═════ Records for processing
-- ==== Sys2Proof/Certificates/Slice0/Obligations.lean ====
section
/-! DEFINITION. The statements for the provers. Each says in its docstring what it states and which rules of spec/ it
rests on. A fault is a next state whose registers are those of `Inf.stopped`, `Inf.stoppedAt` or `Dfl.stopped`. -/

section Slice0Statements

open Sys2Proof Sys2Proof.Machine

/-- For every context, every well-formed instruction that can stand in it (a Huffman-coded one needs a code in the set
in force, which is not over-subscribed) and every bits after it: decoding its encoding followed by those bits
gives the instruction and leaves exactly those bits. (R90, R91, R92, R93, R94, R95, R96, R97, R98, R99, R103,
R104.) -/
def Obligations.DecodeOfEncode : Prop :=
  ∀ (c : Ctx) (i : Instr) (rest : List Bool),
    i.wellFormed = true → encodable c i = true → classify c.lens ≠ .overSubscribed →
    decode c (encode c i ++ rest) = .ok (i, rest)

/-- For every context but a register write (whose unlisted bits are ignored) and every bits the decoder accepts: the
instruction it gives is well-formed and can stand in the context, and its encoding followed by the bits left over
is the bits given, with 0 in place of the pad bits before a stored block or a trailer (which may have any value).
In phase DYNCLEN the count of lengths is 4 to 19. (R64, R90, R91, R92, R93, R94, R95, R96, R97, R98, R99, R104.) -/
def Obligations.EncodeOfDecode : Prop :=
  ∀ (c : Ctx) (i : Instr) (bits rest : List Bool),
    (∀ u n, c ≠ .reg u n) → (∀ n, c = .dynclen n → 4 ≤ n ∧ n ≤ 19) → decode c bits = .ok (i, rest) →
    i.wellFormed = true ∧ encodable c i = true ∧
    encode c i ++ rest = List.replicate c.pad false ++ bits.drop c.pad

/-- In a set of code lengths that is not over-subscribed no symbol's code is a prefix of another's. When the set is
complete and at least 15 bits remain, the Huffman decoder never fails: it returns a symbol that has a code, and
the bits are that code followed by the bits left over. (R102, R103, R104.) -/
def Obligations.CodesFormAPrefixCode : Prop :=
  (∀ (lens : List CodeLen) (s t : Nat),
    classify lens ≠ .overSubscribed → lens.getD s 0 ≠ 0 → lens.getD t 0 ≠ 0 →
    codeBits lens s <+: codeBits lens t → s = t) ∧
  ∀ (lens : List CodeLen) (bits : List Bool),
    classify lens = .complete → 15 ≤ bits.length →
    ∃ s rest, huff lens bits = .ok (s, rest) ∧ s < lens.length ∧ lens.getD s 0 ≠ 0 ∧ bits = codeBits lens s ++ rest

/-- For every set of code lengths: it is over-subscribed exactly if the sum of 2^(15 - length) over its non-zero
entries exceeds 32768, complete exactly if the sum is 32768, incomplete exactly if it is less; and the loops of
R103 give a symbol of length 0 no code, and every other symbol the number the decoder's codeOf gives in closed
form. (R102, R103.) -/
def Obligations.CanonicalCodesOfASet : Prop :=
  ∀ lens : List CodeLen,
    (classify lens = .overSubscribed ↔ 32768 < kraftSum lens) ∧
    (classify lens = .complete ↔ kraftSum lens = 32768) ∧
    (classify lens = .incomplete ↔ kraftSum lens < 32768) ∧
    ∀ s < lens.length,
      (canonicalCodes lens)[s]? = some (if lens.getD s 0 = 0 then none else some (codeOf lens s))

/-- The bytes 78 9C are ZHDR; the bits 1, 1, 0 are BLK.FIXED with BFINAL = 1; HLIT = 1, HDIST = 1, HCLEN = 14 are
DYNHDR; in the fixed code 10010001 is the literal a, 0000111 is LEN263, 00100 with the extra bit 1 is DIST4; the
filter byte 4 is FT4; a write of 1 to CRC_CTRL is INIT, of 2 to DEF_CTRL is DEF.RESET. (R91, R92, R94, R97, R98,
R99, R107, R108.) -/
def Obligations.WordsOfEveryUnitDecode : Prop :=
  decode .zhdr [false, false, false, true, true, true, true, false, false, false, true, true, true, false, false, true]
    = .ok (.zhdr 0x78 0x9C, []) ∧
  decode .blkhdr [true, true, false] = .ok (.blkFixed true, []) ∧
  decode .dynhdr [true, false, false, false, false, true, false, false, false, false, false, true, true, true]
    = .ok (.dynhdr 1 1 14, []) ∧
  decode (.sym fixedLlLen) [true, false, false, true, false, false, false, true] = .ok (.lit 0x61, []) ∧
  decode (.sym fixedLlLen) [false, false, false, false, true, true, true] = .ok (.len263, []) ∧
  decode (.dist fixedDLen) [false, false, true, false, false, true] = .ok (.dist4 1, []) ∧
  decode .row [false, false, true, false, false, false, false, false] = .ok (.ft4, []) ∧
  decode (.reg .crc 0) (true :: List.replicate 31 false) = .ok (.init, []) ∧
  decode (.reg .dfl 0) (false :: true :: List.replicate 30 false) = .ok (.defReset, [])

/-- With bitpos <= 8 * IN_LEN, reading an n-bit field from the bits that remain in IN gives nothing when bitpos + n >
8 * IN_LEN; otherwise it gives the sum of bit(bitpos + i) * 2^i, where bit(k) is bit k mod 8 of IN[k div 8], and
leaves the bits that remain after bitpos + n. (R25, R61, R62, R66.) -/
def Obligations.FieldReadIsGetbits : Prop :=
  ∀ (n : Nat) (u : Inf), u.bitpos ≤ 8 * u.inLen →
    takeBits n u.stream =
      if 8 * u.inLen < u.bitpos + n then none
      else some (((List.range n).map fun i =>
          ((u.inByte ((u.bitpos + i) / 8)).toNat >>> ((u.bitpos + i) % 8)) % 2 * 2 ^ i).sum, (u.advance n).stream)

/-- The aligned bit position is ((bitpos + 7) div 8) * 8; if bitpos <= 8 * IN_LEN then so is it; and what a stored
block or a trailer decodes to does not depend on the bits skipped. (R67.) -/
def Obligations.AlignSkipsUnexaminedBits : Prop :=
  ∀ b : Nat,
    alignUp b = (b + 7) / 8 * 8 ∧ (∀ n, b ≤ 8 * n → alignUp b ≤ 8 * n) ∧
    ∀ p q bits : List Bool, p.length = padBits b → q.length = padBits b →
      decode (.stored (padBits b)) (p ++ bits) = decode (.stored (padBits b)) (q ++ bits) ∧
      decode (.trailer (padBits b)) (p ++ bits) = decode (.trailer (padBits b)) (q ++ bits)

/-- With INF's turn next on the agenda and the remaining bits decoding, in the context of the phase, to an
instruction, the step is exec of it on the state with the turn taken off; if it is the length half of a match, the
distance half its following bits decode to runs in the same step. With DEF's turn next and DEF in ROW, the step is
exec of the scanline the byte at ipos decodes to, or of DEF.END when pass = NPASS. With a host write next whose
value is a command of its register, the step is exec of that command. Around each stands only the check of a
finite CNT_W. The agenda and the two halves are the model's (log entries 1, 2). (R11, R20, R22, R44, R107, R108,
R111, R191, R243, R251.) -/
def Obligations.StepRunsTheDecodedInstruction : Prop :=
  (∀ (s : State) (rest : List Event) (c : Ctx) (i : Instr) (bits : List Bool),
    s.agenda = .unit .inf :: rest → s.inf.ctx = some c → decode c s.inf.stream = .ok (i, bits) →
    ((∀ t, exec i { s with agenda := rest } = .next t → t.inf.matchLen = none) →
      step s = guardWidth (exec i { s with agenda := rest })) ∧
    ∀ (t : State) (c' : Ctx) (j : Instr) (bits' : List Bool),
      exec i { s with agenda := rest } = .next t → t.inf.matchLen ≠ none → t.inf.ctx = some c' →
      decode c' t.inf.stream = .ok (j, bits') → step s = guardWidth (exec j t)) ∧
  (∀ (s : State) (rest : List Event) (i : Instr) (bits : List Bool),
    s.agenda = .unit .dfl :: rest → s.dfl.dphase = .row → s.dfl.pass ≤ s.dfl.npass.toNat →
    decode (if s.dfl.pass < s.dfl.npass.toNat then .row else .defEnd) s.dfl.stream = .ok (i, bits) →
    step s = guardWidth (exec i { s with agenda := rest })) ∧
  ∀ (s : State) (rest : List Event) (u : UnitId) (n v : Nat) (i : Instr) (bits : List Bool),
    s.agenda = .host (.write u n v) :: rest → decode (.reg u n) (fieldBits 32 v) = .ok (i, bits) →
    step s = guardWidth (exec i { s with agenda := rest })

/-- When the bits at bitpos decode to nothing, INF's turn takes UnexpectedEof (2) if they ran out and
InvalidDeflateStream (16) if no code matched; the same when the distance half of a match decodes to nothing, and
then the whole match is undone. InvalidDeflateStream also where CL16 comes first with its extra bits missing (the
order of R283, log entry 17) and, the model's choice, where the symbol decoded is beyond the alphabet, which no
context of a run gives (noSymbol, log entry 17). The premise that no match is half done is about the model's own
field (log entry 2). (R66, R104, R159, R196, R271, R274, R280, R283.) -/
def Obligations.RejectedBitsFault : Prop :=
  ∀ s : State, s.inf.matchLen = none →
    (∀ c r, s.inf.ctx = some c → decode c s.inf.stream = .error r →
      infTurn s = .next { s with inf := s.inf.stopped (if r = .endOfInput then 2 else 16) }) ∧
    ∀ i rest sym k x r, s.inf.phase = .sym → decode (.sym s.inf.llLen) s.inf.stream = .ok (i, rest) →
      i.coded = some ⟨.literalLength, sym, k, x⟩ → 257 ≤ sym → sym ≤ 285 →
      decode (.dist s.inf.dLen) rest = .error r →
      infTurn s = .next { s with inf := s.inf.stopped (if r = .endOfInput then 2 else 16) }

/-- The turn of INF in IDLE, DONE or FAULT (with no match half done, which is the model's field, log entry 2), the
turn of DEF outside ROW, and every turn of CRC leave the whole state as it is (log entry 15). (R22, R295.) -/
def Obligations.QuiescentUnitsDoNotMove : Prop :=
  ∀ s : State,
    (s.inf.phase.running = false → s.inf.matchLen = none → infTurn s = .next s) ∧
    (s.dfl.dphase ≠ .row → dflTurn s = .next s) ∧ unitTurn .crc s = .next s

/-- With 16 bits left: if CM = 8, CINFO <= 7, CMF * 256 + FLG is a multiple of 31 and FDICT = 0, ZHDR ends in BLKHDR
16 bits on with every other register of the machine unchanged; otherwise it takes InvalidCompressedHeader (15).
With fewer bits it takes UnexpectedEof (2). (R91, R130, R134, R280.) -/
def Obligations.ZlibHeaderCheck : Prop :=
  ∀ (cmf flg : Byte) (s : State),
    (s.inf.bitpos + 16 ≤ 8 * s.inf.inLen →
      cmf.toNat % 16 = 8 → cmf.toNat / 16 ≤ 7 → (cmf.toNat * 256 + flg.toNat) % 31 = 0 → flg.toNat / 32 % 2 = 0 →
      exec (.zhdr cmf flg) s = .next { s with inf := { s.inf.consumed 16 with phase := .blkhdr } }) ∧
    (s.inf.bitpos + 16 ≤ 8 * s.inf.inLen →
      ¬ (cmf.toNat % 16 = 8 ∧ cmf.toNat / 16 ≤ 7 ∧ (cmf.toNat * 256 + flg.toNat) % 31 = 0 ∧ flg.toNat / 32 % 2 = 0) →
      exec (.zhdr cmf flg) s = .next { s with inf := s.inf.stopped 15 }) ∧
    (8 * s.inf.inLen < s.inf.bitpos + 16 → exec (.zhdr cmf flg) s = .next { s with inf := s.inf.stopped 2 })

/-- Let p be the first byte boundary at or after bitpos. If p + 32 bits are not there, ZTRAILER takes UnexpectedEof
(2); else if T differs from s2 * 2^16 + s1, DecompressionChecksumMismatch (17); else if out_count < EXPECT_LEN,
IncompleteImageData (18); else if out_count > EXPECT_LEN, ExcessImageData (32); else if bytes remain after the
trailer, TrailingCompressedData (33); else the unit is DONE at p + 32 with BUSY 0, DONE 1, OUT_VALID 1. Nothing
else of the machine changes. (R131, R134, R276, R278, R280, R283.) -/
def Obligations.TrailerVerdict : Prop :=
  ∀ (T : Word) (s : State),
    exec (.ztrailer T) s = .next { s with inf :=
      if 8 * s.inf.inLen < (s.inf.bitpos + 7) / 8 * 8 + 32 then s.inf.stopped 2
      else if T.toNat ≠ s.inf.s2.toNat * 65536 + s.inf.s1.toNat then s.inf.stopped 17
      else if s.inf.outCount < s.inf.expectLen then s.inf.stopped 18
      else if s.inf.expectLen < s.inf.outCount then s.inf.stopped 32
      else if ((s.inf.bitpos + 7) / 8 * 8 + 32) / 8 < s.inf.inLen then s.inf.stopped 33
      else { s.inf with
        elemStart := s.inf.bitpos, bitpos := (s.inf.bitpos + 7) / 8 * 8 + 32
        phase := .done, flags := ⟨false, true, false, true⟩ } }
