-- ==== Sys2Proof/Laws/PerInstr.lean ====
section
/-! SUPPORT. A statement about every instruction as syntax, with one lemma per constructor: how many bits its encoding has. -/

namespace Sys2Proof

/-- The number of bits of an element in context `c` (30_encoding.md R90): the code and the extra bits of a Huffman-coded
element, the pad and the fields of the others, 32 bits for a register write. -/
def encodedBits (c : Ctx) (i : Instr) : Nat :=
  match i with
  | .zhdr _ _ => 16
  | .blkStored _ | .blkFixed _ | .blkDyn _ | .blkRsv _ => 3
  | .stored _ _ | .ztrailer _ => c.pad + 32
  | .dynhdr _ _ _ => 14
  | .clens lens => 3 * lens.length
  | .tables | .defEnd => 0
  | .ft0 | .ft1 | .ft2 | .ft3 | .ft4 | .ftInvalid _ => 8
  | .init | .byte _ | .check _ | .infStart | .defStart | .infReset | .crcReset | .defReset => 32
  | .cl0 | .cl1 | .cl2 | .cl3 | .cl4 | .cl5 | .cl6 | .cl7 | .cl8 | .cl9 | .cl10 | .cl11
  | .cl12 | .cl13 | .cl14 | .cl15 | .cl16 _ | .cl17 _ | .cl18 _ | .lit _ | .eob | .len257 | .len258 | .len259
  | .len260 | .len261 | .len262 | .len263 | .len264 | .len265 _ | .len266 _ | .len267 _ | .len268 _ | .len269 _ | .len270 _ | .len271 _
  | .len272 _ | .len273 _ | .len274 _ | .len275 _ | .len276 _ | .len277 _ | .len278 _ | .len279 _ | .len280 _ | .len281 _ | .len282 _ | .len283 _
  | .len284 _ | .len285 | .rsv286 | .rsv287 | .dist0 | .dist1 | .dist2 | .dist3 | .dist4 _ | .dist5 _ | .dist6 _ | .dist7 _
  | .dist8 _ | .dist9 _ | .dist10 _ | .dist11 _ | .dist12 _ | .dist13 _ | .dist14 _ | .dist15 _ | .dist16 _ | .dist17 _ | .dist18 _ | .dist19 _
  | .dist20 _ | .dist21 _ | .dist22 _ | .dist23 _ | .dist24 _ | .dist25 _ | .dist26 _ | .dist27 _ | .dist28 _ | .dist29 _ | .rsv30 | .rsv31 =>
    match i.coded with
    | some k => (c.lens.getD k.sym 0).toNat + k.xbits
    | none => 0

/-- The encoding of an instruction has the length R90 gives it, in every context. -/
def Laws.EncodedLength.Statement (i : Instr) : Prop := ∀ c : Ctx, (encode c i).length = encodedBits c i

/-- A code and its extra bits are as long as the symbol's length and the number of extra bits. -/
theorem length_coded (lens : List CodeLen) (k : Coded) :
    (codeBits lens k.sym ++ fieldBits k.xbits k.x).length = (lens.getD k.sym 0).toNat + k.xbits := by
  simp

/-- Two and more fields one after the other. -/
theorem length_fields (l r : List Bool) (m n : Nat) (hl : l.length = m) (hr : r.length = n) : (l ++ r).length = m + n := by
  simp [hl, hr]

/-- The 3-bit fields of a list of lengths are three times as many bits. -/
theorem length_flatMap_fieldBits (lens : List (BitVec 3)) :
    (lens.flatMap fun l => fieldBits 3 l.toNat).length = 3 * lens.length := by
  induction lens with
  | nil => rfl
  | cons l ls ih => simp [ih]; omega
══════════
• [Work task]
Copy each line from the records above that includes the string "getD".

• [Solution to this task]
    classify lens ≠ .overSubscribed → lens.getD s 0 ≠ 0 → lens.getD t 0 ≠ 0 →
    ∃ s rest, huff lens bits = .ok (s, rest) ∧ s < lens.length ∧ lens.getD s 0 ≠ 0 ∧ bits = codeBits lens s ++ rest
      (canonicalCodes lens)[s]? = some (if lens.getD s 0 = 0 then none else some (codeOf lens s))
    | some k => (c.lens.getD k.sym 0).toNat + k.xbits
    (codeBits lens k.sym ++ fieldBits k.xbits k.x).length = (lens.getD k.sym 0).toNat + k.xbits := by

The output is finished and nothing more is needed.